> WHAT THE TASK REQUIRES:
Copies of all lines containing the string "both" are needed from the data below.

> INFORMATION PROVIDED:
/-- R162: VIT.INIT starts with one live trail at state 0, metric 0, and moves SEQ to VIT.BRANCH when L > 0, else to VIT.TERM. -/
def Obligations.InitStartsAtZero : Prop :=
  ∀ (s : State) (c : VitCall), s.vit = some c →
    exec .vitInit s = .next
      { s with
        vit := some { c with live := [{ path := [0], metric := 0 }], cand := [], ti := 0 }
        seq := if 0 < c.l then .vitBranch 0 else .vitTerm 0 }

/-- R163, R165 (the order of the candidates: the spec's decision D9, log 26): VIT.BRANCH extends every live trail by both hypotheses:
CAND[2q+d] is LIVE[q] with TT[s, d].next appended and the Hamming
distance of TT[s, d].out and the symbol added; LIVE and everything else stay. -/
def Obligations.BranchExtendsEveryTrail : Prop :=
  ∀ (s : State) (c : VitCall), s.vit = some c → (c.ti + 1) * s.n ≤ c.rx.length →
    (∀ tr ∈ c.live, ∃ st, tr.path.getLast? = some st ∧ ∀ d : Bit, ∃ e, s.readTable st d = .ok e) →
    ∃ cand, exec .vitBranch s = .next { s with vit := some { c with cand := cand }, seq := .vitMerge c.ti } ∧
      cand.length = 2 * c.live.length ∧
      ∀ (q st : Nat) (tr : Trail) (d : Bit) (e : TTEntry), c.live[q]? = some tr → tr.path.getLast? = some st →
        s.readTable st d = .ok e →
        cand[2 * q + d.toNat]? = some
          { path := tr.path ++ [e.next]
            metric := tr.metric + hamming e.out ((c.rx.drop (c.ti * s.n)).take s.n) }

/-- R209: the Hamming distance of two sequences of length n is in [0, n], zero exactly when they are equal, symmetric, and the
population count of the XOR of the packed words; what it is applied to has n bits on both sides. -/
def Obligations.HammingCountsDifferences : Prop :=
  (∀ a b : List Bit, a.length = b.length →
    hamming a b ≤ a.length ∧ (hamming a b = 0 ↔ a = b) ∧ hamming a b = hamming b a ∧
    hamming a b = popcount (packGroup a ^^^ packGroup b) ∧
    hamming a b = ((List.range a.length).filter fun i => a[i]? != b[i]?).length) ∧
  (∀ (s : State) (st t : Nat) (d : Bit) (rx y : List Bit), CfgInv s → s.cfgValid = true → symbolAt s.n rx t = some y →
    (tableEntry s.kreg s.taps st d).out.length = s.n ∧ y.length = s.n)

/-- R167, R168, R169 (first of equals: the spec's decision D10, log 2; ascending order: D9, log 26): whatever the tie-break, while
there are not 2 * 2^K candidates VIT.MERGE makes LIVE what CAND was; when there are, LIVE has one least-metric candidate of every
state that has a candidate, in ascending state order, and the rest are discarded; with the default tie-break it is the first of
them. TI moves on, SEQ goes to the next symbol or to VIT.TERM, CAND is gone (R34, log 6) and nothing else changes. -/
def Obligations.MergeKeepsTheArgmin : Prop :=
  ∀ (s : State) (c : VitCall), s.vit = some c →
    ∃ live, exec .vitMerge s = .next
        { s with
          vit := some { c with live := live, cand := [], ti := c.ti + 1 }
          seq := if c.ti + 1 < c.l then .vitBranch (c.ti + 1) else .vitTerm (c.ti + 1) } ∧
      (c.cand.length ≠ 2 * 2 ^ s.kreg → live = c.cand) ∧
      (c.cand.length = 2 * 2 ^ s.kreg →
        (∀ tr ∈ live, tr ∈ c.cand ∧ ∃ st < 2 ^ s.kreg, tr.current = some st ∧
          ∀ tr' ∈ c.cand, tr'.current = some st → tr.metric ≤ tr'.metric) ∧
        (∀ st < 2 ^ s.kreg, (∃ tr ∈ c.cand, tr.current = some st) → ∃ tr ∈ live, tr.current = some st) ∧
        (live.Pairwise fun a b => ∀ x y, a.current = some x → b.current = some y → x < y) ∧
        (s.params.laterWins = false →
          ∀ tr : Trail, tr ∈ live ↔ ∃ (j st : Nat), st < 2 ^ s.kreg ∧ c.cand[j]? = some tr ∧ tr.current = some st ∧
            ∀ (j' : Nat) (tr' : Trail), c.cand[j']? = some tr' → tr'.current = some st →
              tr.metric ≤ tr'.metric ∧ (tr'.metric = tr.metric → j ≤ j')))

> WORKED SOLUTION:
/-- R163, R165 (the order of the candidates: the spec's decision D9, log 26): VIT.BRANCH extends every live trail by both hypotheses:
population count of the XOR of the packed words; what it is applied to has n bits on both sides. -/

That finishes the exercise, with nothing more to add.